Lots of people confuse what the CMB represents. As you read this
looks ath this diagram:
http://antwrp.gsfc.nasa.gov/apod/image/0603/CMB_Timeline300.jpg

The CMB is about as perfect a black body spectrum as one could hope
for. It is radiation (shifted by cosmic expansion) for a time about
380,000 after the BB when light decoupled from matter in the expanding
cooling universe.

It does not have the spectra of starlight.
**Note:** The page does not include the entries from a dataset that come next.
theorem witness_CommandsTurnedAway : up.inReset = false ∧
    ({ up with service := { up.service with response := ⟨1, .pending, []⟩ } } : State).service.response.result = .pending ∧
    (starting .scan .rest).service.response.result ≠ .pending ∧ (starting .scan .rest).ctl.journal = .starting ∧
    ServiceCommand.checkpoint ≠ .getStatus ∧ ServiceCommand.checkpoint ≠ .getFault ∧
    ServiceCommand.checkpoint ≠ .getCounters := by decide +kernel
/-- With and without a last operation and a geometry. -/
theorem witness_StatusReading : up.inReset = false ∧ up.service.response.result ≠ .pending ∧ up.ctl.lastOp = none ∧
    ({ up with ctl := { up.ctl with lastOp := some ⟨.adopt, .failed, 3⟩ } } : State).ctl.lastOp =
      some ⟨.adopt, .failed, 3⟩ ∧
    up.ctl.geometry = some area ∧ (starting .mapSweep .rest).inReset = false ∧
    ({ up with ctl := EpochController.reset } : State).ctl.geometry = none := by decide +kernel
theorem witness_FaultAndCountersReading : up.inReset = false ∧ up.service.response.result ≠ .pending ∧
    up.faults.record = none ∧
    (up.report ⟨.fetch, .readSlots, some 1, none, none, some 0⟩).faults.record =
      some ⟨.fetch, .readSlots, some 1, none, none, some 0⟩ := by decide +kernel
theorem witness_ClearCommands : up.servesCommands := up_serves
/-- Each value just outside and just inside its range, and a bank that a changed threshold seals. -/
theorem witness_TuningDecided : up.servesCommands ∧ (0 : Byte).toNat < 1 ∧ 16 < (17 : Byte).toNat ∧
    1023 < (1024 : BitVec 16).toNat ∧ (0 : BitVec 16).toNat < 1 ∧
    ((1366 : Word) ≠ 0 ∧ up.capacity < (1366 : Word).toNat) ∧
    (1 ≤ (16 : Byte).toNat ∧ (16 : Byte).toNat ≤ 16 ∧ (1023 : BitVec 16).toNat ≤ 1023 ∧ 1 ≤ (1 : BitVec 16).toNat ∧
      up.ctl.geometry.isSome = true ∧ (1365 : Word).toNat ≤ up.capacity) ∧
    ((filling 3 .empty).servesCommands ∧ (filling 3 .empty).writer.bankIn .filling = some false ∧
      ((filling 3 .empty).writer.bank true).state = .empty ∧ (filling 3 .empty).ctl.resolving = false ∧
      (3 : Byte).toNat ≠ (filling 3 .empty).writer.flushThreshold ∧
      (3 : Byte).toNat ≤ ((filling 3 .empty).writer.bank false).records.length) ∧
    up.writer.bankIn .filling = none := by
  simp only [State.servesCommands]; decide +kernel
/-- A bank that a changed threshold does not qualify, and a lowered level that warns at once and one that does not. -/
theorem witness_TuningDecided_warns : (filling 3 .empty).servesCommands ∧
    (5 : Byte).toNat ≠ (filling 3 .empty).writer.flushThreshold ∧
    ¬((5 : Byte).toNat ≤ ((filling 3 .empty).writer.bank false).records.length ∨
      (filling 3 .empty).writer.coalesceDemand = true ∨ (filling 3 .empty).ctl.drain = true ∨
      (filling 3 .empty).faults.hold = true ∨ ((filling 3 .empty).writer.bank false).records.length = 16) ∧
    up.writer.warnArmed = true ∧ some 2 ≠ up.writer.warnSetting ∧
    (up.withWriter { up.writer with warnSetting := some 2, durable := 2 }).warnLevel = 2 ∧
    (up.withWriter { up.writer with warnSetting := some 2, durable := 2 }).writer.durable = 2 ∧
    ¬(3 ≤ (up.withWriter { up.writer with warnSetting := some 3, durable := 2 }).writer.durable) := by
  simp only [State.servesCommands]; decide +kernel
/-- The longest region that ends at the last granule, with the geometry unknown. -/
theorem witness_RegionStaged : (5 : Byte).toNat < 8 ∧ up.servesCommands ∧ up.ctl.op = none ∧
    1 ≤ (65536 : Word).toNat ∧ (65536 : Word).toNat ≤ 65536 ∧ (8323072 : Word).toNat + (65536 : Word).toNat ≤ 8388608 ∧
    8 ≤ (8323072 : Word).toNat ∧
    (∀ g, up.ctl.geometry = some g → ∀ granule, (8323072 : Word).toNat ≤ granule →
      granule < (8323072 : Word).toNat + (65536 : Word).toNat → g.covers granule = false) := by
  refine ⟨by decide, up_serves, ?_⟩
  refine ⟨rfl, Nat.le_of_ble_eq_true rfl, Nat.le_refl 65536, Nat.le_refl 8388608, Nat.le_of_ble_eq_true rfl, ?_⟩
  intro g hg n h1 h2
  have he : g = area := by have : up.ctl.geometry = some area := rfl
                           rw [this] at hg; exact (Option.some.inj hg).symm
  subst he
  have h3 : (8323072 : Word).toNat = 8323072 := rfl
  have h4 : (65536 : Word).toNat = 65536 := rfl
  by_contra hc
  simp only [Geometry.covers, Bool.not_eq_false, Bool.and_eq_true, decide_eq_true_eq] at hc
  have h5 : area.base = 4194304 := rfl
  have h6 : area.size = 65536 := rfl
  omega
theorem witness_RegionNotStaged : (∃ g granule, up.ctl.geometry = some g ∧ (131000 : Word).toNat ≤ granule ∧
      granule < (131000 : Word).toNat + (100 : Word).toNat ∧ g.covers granule = true) ∧
    up.servesCommands ∧ (during .adopt .sweepWait .rest).servesCommands ∧
    (during .adopt .sweepWait .rest).ctl.op ≠ none ∧ up.ctl.op = none ∧ 8 ≤ (8 : Byte).toNat ∧ 2 < (3 : Byte).toNat ∧
    (0 : Word).toNat < 1 ∧ 65536 < (65537 : Word).toNat ∧ 8388608 < (8388608 : Word).toNat + (1 : Word).toNat ∧
    (7 : Word).toNat < 8 := by
  refine ⟨⟨area, 131072, rfl, by decide +kernel⟩, ?_⟩
  simp only [State.servesCommands]
  decide +kernel
theorem witness_RegionRead : up.servesCommands ∧ (7 : Byte).toNat < 8 ∧ 8 ≤ (8 : Byte).toNat ∧ 2 ≤ (2 : Byte).toNat :=
  ⟨up_serves, by decide, by decide, by decide⟩
/-- One state for each refusal of a long operation. -/
theorem witness_LongOpsRefused : 
    (∀ g, ({ up with regions := ⟨table, table.set 4 ⟨.journaled, 5000, 65000, false⟩⟩ } : State).ctl.geometry = some g →
      Table.legal (table.set 4 ⟨.journaled, 5000, 65000, false⟩) g = false) ∧
    (during .adopt .sweepWait .rest).servesCommands ∧
    (during .adopt .sweepWait .rest).ctl.op ≠ none ∧ held.servesCommands ∧ held.ctl.op = none ∧ held.faults.hold = true ∧
    (inJournal .halted).servesCommands ∧ (inJournal .halted).ctl.journal ≠ .ready ∧
    up.ctl.journal ≠ .recoveryPending ∧ (up.ctl.journal = .recoveryFault → up.ctl.clearPending = true) ∧
    (inJournal .unformatted).servesCommands ∧ pendingClear.servesCommands ∧ pendingClear.ctl.clearPending = true ∧
    (inJournal .recoveryFault).servesCommands ∧ (inJournal .recoveryFault).ctl.clearPending = false ∧
    Geometry.legal ⟨(4194304 : Word).toNat, (12288 : Word).toNat⟩ = false ∧
    Geometry.legal ⟨(4096 : Word).toNat, (16384 : Word).toNat⟩ = true ∧
    Table.legal up.regions.staged ⟨(4096 : Word).toNat, (16384 : Word).toNat⟩ = false := by
  simp only [State.servesCommands]
  refine ⟨fun g hg => ?_, by decide +kernel⟩
  obtain rfl : g = area := (Option.some.inj hg).symm
  decide +kernel
/-- CHECKPOINT and FORMAT, with the classifier busy, a classified entry, a map being swept, an epoch that wraps, and a
FILLING bank beside an EMPTY and a FLUSHING one. -/
theorem witness_CheckpointBegins : up.opensOperations ∧ up.regions.staged.legal area = true ∧
    up.ctl.geometry = some area ∧ up.ctl.journal = .ready ∧
    ((⟨(8388608 : Word).toNat, (65536 : Word).toNat⟩ : Geometry).legal = true ∧
      up.regions.staged.legal ⟨(8388608 : Word).toNat, (65536 : Word).toNat⟩ = true) ∧
    (up.withClassifier (.held ⟨128, 1, 0, 0, false⟩)).pwq.classifier ≠ .idle ∧ up.pwq.classifier = .idle ∧
    (∃ e ∈ (queued [ent 9 .ready]).pwq.entries, e.stage ≠ .unclassified) ∧
    (∀ e ∈ up.pwq.entries, e.stage = .unclassified) ∧
    (up.withMaps ⟨false, ⟨[], .live⟩, ⟨[], .dirty⟩⟩).maps.inactive.condition ≠ .clean ∧
    up.maps.inactive.condition = .clean ∧ up.ctl.epochInEffect ≠ 0xFFFFFFFF ∧
    ({ up with ctl := { up.ctl with epoch := 0xFFFFFFFF } } : State).ctl.epochInEffect = 0xFFFFFFFF ∧
    (filling 3 .empty).writer.bankIn .filling = some false ∧ ((filling 3 .empty).writer.bank true).state = .empty ∧
    ((filling 3 .flushing).writer.bank true).state ≠ .empty := by
  simp only [State.opensOperations, State.servesCommands]; decide +kernel
theorem witness_AdoptBegins : (inJournal .recoveryPending).opensOperations ∧
    (inJournal .recoveryPending).ctl.geometry = some area ∧ (inJournal .recoveryPending).regions.staged.legal area = true ∧
    (inJournal .recoveryPending).ctl.journal = .recoveryPending ∧
    (inJournal .recoveryFault).ctl.journal = .recoveryFault ∧ (inJournal .recoveryFault).ctl.clearPending = false ∧
    (inJournal .recoveryPending).maps.inactive.condition = .clean ∧
    (up.withMaps ⟨false, ⟨[], .live⟩, ⟨[], .sweeping⟩⟩).maps.inactive.condition ≠ .clean ∧
    (inJournal .recoveryPending).ctl.epochInEffect ≠ 0xFFFFFFFF ∧
    ({ up with ctl := { up.ctl with epoch := 0xFFFFFFFF } } : State).ctl.epochInEffect = 0xFFFFFFFF := by
  simp only [State.opensOperations, State.servesCommands]; decide +kernel
/-- With a commit, with a record write, and with nothing in flight. -/
theorem witness_RollbackBegins : up.opensOperations ∧ up.ctl.journal = .ready ∧
    (inJournal .halted).opensOperations ∧ (inJournal .recoveryPending).opensOperations ∧
    (inJournal .recoveryFault).opensOperations ∧ (inJournal .recoveryFault).ctl.clearPending = false ∧
    (∃ a, (flying up .commitStage (.write 4096 [])).port = some ⟨.commitStage, a⟩) ∧
    (∀ a, up.port ≠ some ⟨.commitStage, a⟩) ∧ (∀ a, up.port ≠ some ⟨.journalWriter, a⟩) := by
  refine ⟨up_opens, by decide +kernel, ?_, ?_, ?_, by decide +kernel, ⟨_, rfl⟩, ?_, ?_⟩
  · simp only [State.opensOperations, State.servesCommands]; decide +kernel
  · simp only [State.opensOperations, State.servesCommands]; decide +kernel
  · simp only [State.opensOperations, State.servesCommands]; decide +kernel
  · intro a; simp [up, State.reset]
  · intro a; simp [up, State.reset]
/-- Entries of the fates at RESOLVE: JOURNALED, closed, UNPROTECTED (a null write is in `witness_TakeDisposed_null`) and
already READY, with the fault record empty and full. -/
theorem witness_QueueResolvesTo : (up.classOf 128).isJournaled = true ∧
    (up.classOf 2048 = .frozen 1 ∧ (ent 2048 .unclassified).stage = .unclassified ∧ up.classOf 2048 ≠ .unprotected) ∧
    up.classOf 5000 = .unprotected ∧
    (ent 5000 .ready).stage ≠ .unclassified ∧ up.faults.record = none ∧
    (up.report ⟨.fetch, .readSlots, none, none, none, none⟩).faults.record ≠ none := by decide +kernel
/-- R149: a slot that waits for one entry that goes, and for one of two. -/
theorem test_afterLeaving :
    (Slot.hazardWait ⟨1, 4096, 1⟩).afterLeaving [ent 128 .waiting] [ent 5000 .ready] = .fetchPending ⟨1, 4096, 1⟩ ∧
    (Slot.hazardWait ⟨1, 4096, 1⟩).afterLeaving [ent 128 .waiting] [ent 128 .ready] = .hazardWait ⟨1, 4096, 1⟩ := by
  simp [Slot.afterLeaving, ent]
/-- RESOLVE with a record write and with a read in flight, and its ends: with entries left, with the count unknown, with
records to walk, and with none, over a CLEAN and a SWEEPING map. -/
theorem witness_ResolveEndsTo :
    (∃ a, (flying up .journalWriter (.write 4194304 [])).port = some ⟨.journalWriter, a⟩) ∧
    (∃ a, (flying up .classifier (.read 4096 8)).port = some ⟨.classifier, a⟩) ∧
    (∀ a, up.port ≠ some ⟨.classifier, a⟩) ∧ (queued [ent 5000 .ready]).pwq.entries ≠ [] ∧
    (up.pwq.entries = [] ∧ up.pwq.classifier = .idle) ∧ (up.withCountUnknown true).ctl.countUnknown = true ∧
    up.ctl.countUnknown = false ∧ (up.withWriter { up.writer with durable := 3 }).writer.durable = 2 + 1 ∧
    up.writer.durable = 0 ∧ up.maps.inactive.condition = .clean ∧
    (up.withMaps ⟨false, ⟨[], .live⟩, ⟨[], .sweeping⟩⟩).maps.inactive.condition ≠ .clean ∧
    (during .rollback .resolve .rest).ctl.op = some .rollback ∧
    (during .rollback .resolve .rest).operationGeometry .rollback = some area := by
  refine ⟨⟨_, rfl⟩, ⟨_, rfl⟩, fun a => by simp [up, State.reset], ?_⟩
  decide +kernel
theorem witness_ResumeBegins : (inJournal .halted).opensOperations ∧ (inJournal .halted).ctl.journal = .halted ∧
    ((inJournal .halted).withWriter { up.writer with bank0 := bankOf .flushFailed 4 2 }).writer.bankIn .flushFailed =
      some false ∧
    (inJournal .halted).writer.bankIn .flushFailed = none ∧
    ((inJournal .halted).withClassifier (.held ⟨128, 1, 0, 0, false⟩)).pwq.classifier = .held ⟨128, 1, 0, 0, false⟩ ∧
    ((inJournal .halted).withClassifier (.reading ⟨128, 1, 0, 0, false⟩)).pwq.classifier ≠ .idle := by
  simp only [State.opensOperations, State.servesCommands]; decide +kernel
/-- The last slot and the first past the capacity. -/
theorem witness_PeekDecided : up.servesCommands ∧ (inJournal .unformatted).servesCommands ∧
    (inJournal .unformatted).ctl.journal = .unformatted ∧ up.ctl.journal ≠ .unformatted ∧
    up.capacity ≤ (1365 : Word).toNat ∧ up.ctl.geometry = some area ∧ (1364 : Word).toNat < area.size / 48 ∧
    up.service.peekRead = none ∧
    ({ up with service := { up.service with peekRead := some ⟨1, 48⟩ } } : State).service.peekRead ≠ none := by
  simp only [State.servesCommands]; decide +kernel
theorem witness_ResponseFetched : up.inReset = false := rfl
theorem witness_RequestFrameIsCommand : up.inReset = false ∧ State.reset.inReset = true ∧
    up.service.response.result ≠ .pending ∧
    ({ up with service := { up.service with response := ⟨1, .pending, []⟩ } } : State).service.response.result =
      .pending := by decide +kernel
/-- R99: a frame that is well formed. -/
def frameFormed (rx : List Byte) : Bool :=
  3 ≤ rx.length && (rx.getD 2 0).toNat ≤ 24 && 4 + (rx.getD 2 0).toNat ≤ rx.length &&
    rx[3 + (rx.getD 2 0).toNat]? == some (crc8 (rx.take (3 + (rx.getD 2 0).toNat)))
/-- Frames that are well formed and refused, one of them a PEEK_RECORD with two bytes, and frames that are not. -/
theorem witness_FramesRefused : up.inReset = false ∧ up.service.response.result ≠ .pending ∧
    frameFormed [0x30, 0x22, 0x00, 0x65] = true ∧ frameFormed (withFrameCheck [0x20, 0x16, 0x02, 0x00, 0x00]) = true ∧
    frameFormed [0x11, 0x16, 0x00, 0xE1] = false ∧ frameFormed [0x11, 0x16, 0x00] = false ∧
    frameFormed (withFrameCheck ([0x11, 0x16, 0x19] ++ List.replicate 25 0)) = false ∧
    (0x03 : Byte) ≠ 0x01 ∧ (0x03 : Byte) ≠ 0x02 := by decide +kernel
theorem witness_PeekAnswered :
    let s : State := flying { up with service := { up.service with
      response := ⟨0x20, .pending, []⟩, peekRead := some ⟨6, 4194592⟩ } } .servicePort (.read 4194592 12)
    s.inReset = false ∧ s.port = some ⟨.servicePort, .read 4194592 12⟩ ∧ s.service.peekRead = some ⟨6, 4194592⟩ ∧
      s.service.response.result = .pending ∧ s.service.peekWaiting = [] ∧ up.service.response.result ≠ .pending ∧
      ({ up.service with peekWaiting := [⟨7, 4194640⟩] } : ServicePort).peekWaiting ≠ [] := by
  decide +kernel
"The FIRAS data are independently recalibrated using the WMAP data
to obtain a CMB temperature of 2.7260 +/- 0.0013. Measurements of
the temperature of the cosmic microwave background are reviewed.
The determination from the measurements from the literature is
cosmic microwave background temperature of 2.72548 +/- 0.00057 K".

No Center
http://www.astro.ucla.edu/~wright/nocenter.html
http://www.astro.ucla.edu/~wright/infpoint.html

Also see Ned Wright's Cosmology Tutorial
http://www.astro.ucla.edu/~wright/cosmolog.htm
http://www.astro.ucla.edu/~wright/cosmology_faq.html
http://www.astro.ucla.edu/~wright/CosmoCalc.html

WMAP: Foundations of the Big Bang theory
http://map.gsfc.nasa.gov/m_uni.html

WMAP: Tests of Big Bang Cosmology
http://map.gsfc.nasa.gov/m_uni/uni_101bbtest.html

From: Sam Wormley on
On 5/9/10 4:55 AM, Michael Helland wrote:
> v = HD
>
> when v = c, there is something going on.
>
> What do you call it?

It's called our cosmological horizon.
http://en.wikipedia.org/wiki/Observable_universe#Cosmological_horizon
From: PD on
On May 7, 3:47 pm, Michael Helland <mobyd...(a)gmail.com> wrote:
> On May 7, 1:39 pm, Sam Wormley <sworml...(a)gmail.com> wrote:
>
> > On 5/7/10 3:34 PM, Michael Helland wrote:
>
> > > There is no range for light.
>
> > > Obviously it seems to travel for about 14 billion years and then stops.
>
> >    No--Use your head. There were plenty of CMB photon out there in the
> >    past. There are plenty now and there will be plenty in the future.
>
> Except you believe the CMB is a remnant of the Big Bang, where I
> believe they are just light at the very end of their range, and
> constantly being created by the horribly faint galaxies at the edge of
> our Hubble Sphere.
>
> Thank you, Sam, for pointing out yet another different prediction of
> my model versus the Big Bang.
>
> >    Two of the know fundamental forces in nature electromagnetic and
> >    gravity have infinite range. There is no evidence to the contrary
> >    and copious evidence in support.
>
> There is plenty of evidence to support light has a finite range.

But is there an experimental test that would distinguish this model
from other prevailing models? Remember, having an "alternative
explanation" for a set of experimental data already consistent with
other models is scientifically useless.

>
> The Hubble limit is a hodge-podge attempt at it.